Born: about 1295 in Chichester, England
Died: 26 August 1349 in Lambeth, London, England

 

Thomas Bradwardine's date of birth is not known with any certainty. In [1] the date is given as between 1290 and 1300, in [2] the date is given as about 1290 while, for example, in [15] it is given as about 1300. These are merely guesses based on the first definite date we know for Bradwardine and that is August 1321 when he became a Fellow of Merton College, Oxford. August 1321 is the date on which Bradwardine was awarded his B.A. We have merely taken an average of the various birth dates suggested!

We have given Bradwardine's birthplace as Chichester, but again this is based on little evidence. We know from Bradwardine's writings that his father, at the time of writing, was living in Chichester but since this must have been written more than twenty years after Bradwardine was born, it is somewhat fanciful to assume his father had not moved.
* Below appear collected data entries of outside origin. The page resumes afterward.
-- ==== Sys2Proof/Machine/Refs.lean ====
section
/-! DEFINITION. The commands of reference selection and of the distribution of time (chapter 3). -/

namespace Sys2Proof.Machine

/-! ### Candidates (R65, R66) -/

/-- The lane whose time messages are a candidate (chapter 3): U0, and U1 of a leaf or PE8 of a root. -/
def State.candLane (s : State) (k : Nat) : Nat := if k = 6 then 128 else if s.tier = 2 then 152 else 129

/-- REF_VALID (R65): a candidate enabled at this tier, of whose monitors none that State holds reports a fault: a quality level too low, a lane down or failed, a twin that selects UPB (R92). Event 0x1030. The measured FREQ_OFS of a REF input is a free value (log 2). -/
def execRefValid (k : Fin 8) (s : State) : Out :=
  let en := if k.val < 4 then s.bit .ux (Reg.UX_REF_IN_CFG_EN k)
    else if k.val < 6 then s.bit .ux (Reg.UX_TP_CFG_PORT_EN (k - 4)) && s.bit .ux (Reg.UX_TP_CFG_PTP_EN (k - 4)) && !s.qlBad (k - 4)
    else s.laneTimes .ux (s.candLane k) && !(k.val == 7 && s.tier == 2 && s.ux.rootUpbSel)
  if s.candHere k && en && !s.candValid k then
    let s := (s.candPut k true false).log .ux 0x45 0x1030 k 0
    if k.val < 4 then
      let d := s.draw
      .next (d.2.put .ux (Reg.UX_REF_IN_STAT_FREQ_OFS k) d.1.toNat)
    else .next s
  else .next s

/-- REF_QUALIFIED (R65, R71, R73, R76): a valid candidate has been valid for QUAL_TIME; event 0x1031. FREE may leave for it; with REVERTIVE a higher-priority one starts the wait-to-restore timer. -/
def execRefQualified (k : Fin 8) (s : State) : Out :=
  if s.candValid k && !s.candQual k then
    let s := (s.candPut k true true).log .ux 0x45 0x1031 k 0
    let sel := s.get .ux Reg.UX_REF_STAT_SEL
    let timer := s.dpllState != 0 && s.get .ux Reg.UX_REF_CTRL_MODE == 0 && s.bit .ux Reg.UX_REF_CTRL_REVERTIVE
      && s.candQual sel && decide (s.prioOf k < s.prioOf sel)
    .next (if timer then s.wtrStart k else s.refResolve)
  else .next s

/-- REF_LOST (R65): a monitor declares a candidate lost. -/
def execRefLost (k : Fin 8) (monitor : BitVec 8) (s : State) : Out := .next (s.candLost k monitor.toNat)

/-- A revertive switch that is due happens once the DPLL is LOCKED (R76). -/
def State.wtrSwitch (s : State) : State :=
  match s.wtrDue with
  | some k => if s.dpllState = 2 then s.dpllSeek 3 k else s
  | none => s

/-- DPLL_LOCKED (R71, R72, R76, R78, R81): the lock criterion holds; event 0x1034. A root's first lock on a traceable candidate steps TB0 to its time; a root that follows it measures the phase error; a wait-to-restore that expired meanwhile switches at once. The offset the loop demands of the DCO, and its mean, are free values (log 2). -/
def execDpllLocked (freqOfs : BitVec 40) (candTime : Nat) (s : State) : Out :=
  if s.dpllState == 1 || s.dpllState == 3 then
    let k := s.get .ux Reg.UX_REF_STAT_SEL
    let s := (s.put .ux Reg.UX_REF_STAT_STATE 2).logI .ux 0x45 0x1034 k (freqOfs.toInt)
    let s := s.dcoLoop
    let b := s.draw
    let s := b.2.setReg .ux Reg.UX_DCO_HIST_VALUE.off (BitVec.ofInt 64 (((b.1.toNat % 28147497671 : Nat) : Int) - dcoLimit))
    let c := candTime % hxtMod
    let s := s.rootFollow k (psOf (hxtDiff (s.tbNow .ux 0) c))
    let s := s.refTraceAt (some c)
    .next (match s.wtrDue with
      | some _ => s.wtrSwitch
      | none => s.refResolve)
  else .next s

/-- ACQ_TIMEOUT (R72, R77): ALARM with cause ACQ_TIMEOUT; the DPLL keeps trying, and its loop may demand more than the DCO gives. -/
def execAcqTimeout (s : State) : Out :=
  .next (if (s.dpllState == 1 || s.dpllState == 3) && !s.ux.dpll.alarmAcq then
    ((s.modUx (fun u => { u with dpll := { u.dpll with alarmAcq := true } })).dpllAlarm Reg.UX_REF_STAT_ACQ_TIMEOUT).dcoLoop else s)

/-- WTR_EXPIRY (R76): the timer that started first expires; a LOCKED DPLL switches, else the switch waits for LOCKED. -/
def execWtrExpiry (s : State) : Out :=
  .next (match s.ux.dpll.wtr with
    | (k, _) :: rest => (s.modUx (fun u => { u with dpll := { u.dpll with wtr := rest, wtrDone := u.dpll.wtrDone ++ [k] } })).wtrSwitch
    | [] => s)

/-- REF_MODE_WRITE (R71, R8): AUTO, FORCED or FREE; code 3 is reserved and refused. Outside AUTO no wait-to-restore runs. -/
def execRefModeWrite (mode : Fin 4) (s : State) : Out :=
  if mode.val = 3 then .next (s.logOpen .ux 0x45 1 0)
  else
    let s := s.put .ux Reg.UX_REF_CTRL_MODE mode
    let s := if mode.val = 0 then s else s.wtrClear
    .next s.refResolve

/-- ROOT_START (R78, R49): the root steps TB0 to HXT 0, or refuses a later step. -/
def execRootStart (s : State) : Out :=
  .next (if s.tier != 2 then s else if s.tbState .ux 0 = 0 then s.rootStep 0 false else s.tbStepRefused .ux 0)

/-- START_WAIT_EXPIRY (R78): the earliest of three happenings steps TB0; a wait that ends after the step asks for nothing (log 11). -/
def execStartWaitExpiry (s : State) : Out :=
  .next (if s.tier == 2 && s.tbState .ux 0 == 0 then s.rootStep 0 false else s)

/-- TOD_WRITE (R66): the written second names the next edge; a write in the last 10 ms names the edge after it by the value plus 1. -/
def execTodWrite (n : Fin 4) (sec : Word) (lateForEdge : Bool) (s : State) : Out :=
  let v := if lateForEdge then (sec.toNat + 1) % 2 ^ 64 else sec.toNat
  let s := s.setReg .ux (Reg.UX_REF_IN_TOD_SEC n).off sec
  .next (s.modUx (fun u => { u with todNext := tput 0 u.todNext n (v + 1), todSkip := tput 0 u.todSkip n (if lateForEdge then 1 else 0) }))

/-- A 1PPS edge of a known second is compared with TB0 (R79, R81): DLY is the path's delay, by which the edge comes late. -/
def State.ppsCompare (s : State) (n : Nat) : State :=
  let c := (s.reg .ux (Reg.UX_REF_IN_TOD_SEC n).off).toNat * hxtSec
  let dly := s.getI .ux (Reg.UX_REF_IN_CFG_DLY n)
  let s := s.rootFollow n (psOf (hxtDiff (s.tbSample .ux 0) (c % hxtMod)) - dly)
  if s.get .ux Reg.UX_REF_STAT_SEL = n then s.refTraceAt (some (c % hxtMod)) else s.refTrace

/-- PPS_EDGE (R64, R66): the edge takes the written second and sets TOD_VALID; later edges count on. Below the root a REF input serves capture only. -/
def execPpsEdge (n : Fin 4) (s : State) : Out :=
  if s.tier != 2 || s.get .ux (Reg.UX_REF_IN_CFG_TYPE n) != 0 || !s.bit .ux (Reg.UX_REF_IN_CFG_EN n) then .next s
  else
    let v := tget 0 s.ux.todNext n
    let skip := tget 0 s.ux.todSkip n
    if v != 0 && skip == 0 then
      let s := (s.setReg .ux (Reg.UX_REF_IN_TOD_SEC n).off (BitVec.ofNat 64 (v - 1))).put .ux (Reg.UX_REF_IN_STAT_TOD_VALID n) 1
      .next ((s.modUx (fun u => { u with todNext := tput 0 u.todNext n 0 })).ppsCompare n)
    else
      let s := s.modUx (fun u => { u with todSkip := tput 0 u.todSkip n 0 })
      .next (if s.bit .ux (Reg.UX_REF_IN_STAT_TOD_VALID n) && v == 0 then
        (s.put .ux (Reg.UX_REF_IN_TOD_SEC n) (s.get .ux (Reg.UX_REF_IN_TOD_SEC n) + 1)).ppsCompare n else s)

/-! ### The time ports (R65, R68 to R70) -/

/-- A time port's clock. -/
def State.ptpClock (s : State) (port : Nat) : PtpClock := tget PtpClock.zero s.ux.ptp port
Although it is not certain, there is strong evidence to suggest that Bradwardine remained at Merton College until 1335. He held various university posts during this time including proctor and he received a number of degrees such as M.A. in 1323 and B.Th. some time before 1333. It is during this period at Oxford that almost all of his works on logic, mathematics, and philosophy were written.

In 1333 Bradwardine was appointed canon of Lincoln then, in 1335, he joined the group of men surrounding Richard de Bury who was Bishop of Durham. He moved to London two years later when he was made chancellor of St Paul's Cathedral on 19 September 1337. Soon after this he became chaplain toKing Edward III.

King Edward III claimed the title of king of France in January 1340. His claim was not totally without justification since through his mother he was more closely related to the last ruler of the Capetian dynasty than was the French King Philip VI. Edward won a naval victory off the Flemish city of Sluis in June 1340 but lack of resources to press forward forced him to make a truce. In July 1346 Edward landed in Normandy accompanied by his eldest son Prince Edward (known as the Black Prince). Bradwardine was certainly part of Edward's invasion force.

The English invading force won a decisive victory over the French at Crécy on 26 August 1346. They then laid siege to Calais in September 1346 and it surrendered in August 1347. David II of Scotland was an ally of the French and realising that Edward was occupied in the siege of Calais, invaded the north of England in October 1346. Edward had expected this and left a strong force on the north of England to deal with the Scots. David II was defeated at the Battle of Neville's Cross (near Durham). At a victory celebration in France to celebrate the victories at both Crécy and Neville's Cross, Bradwardine gave as address the Sermo epinicius in the presence of Edward III, the text of which has survived.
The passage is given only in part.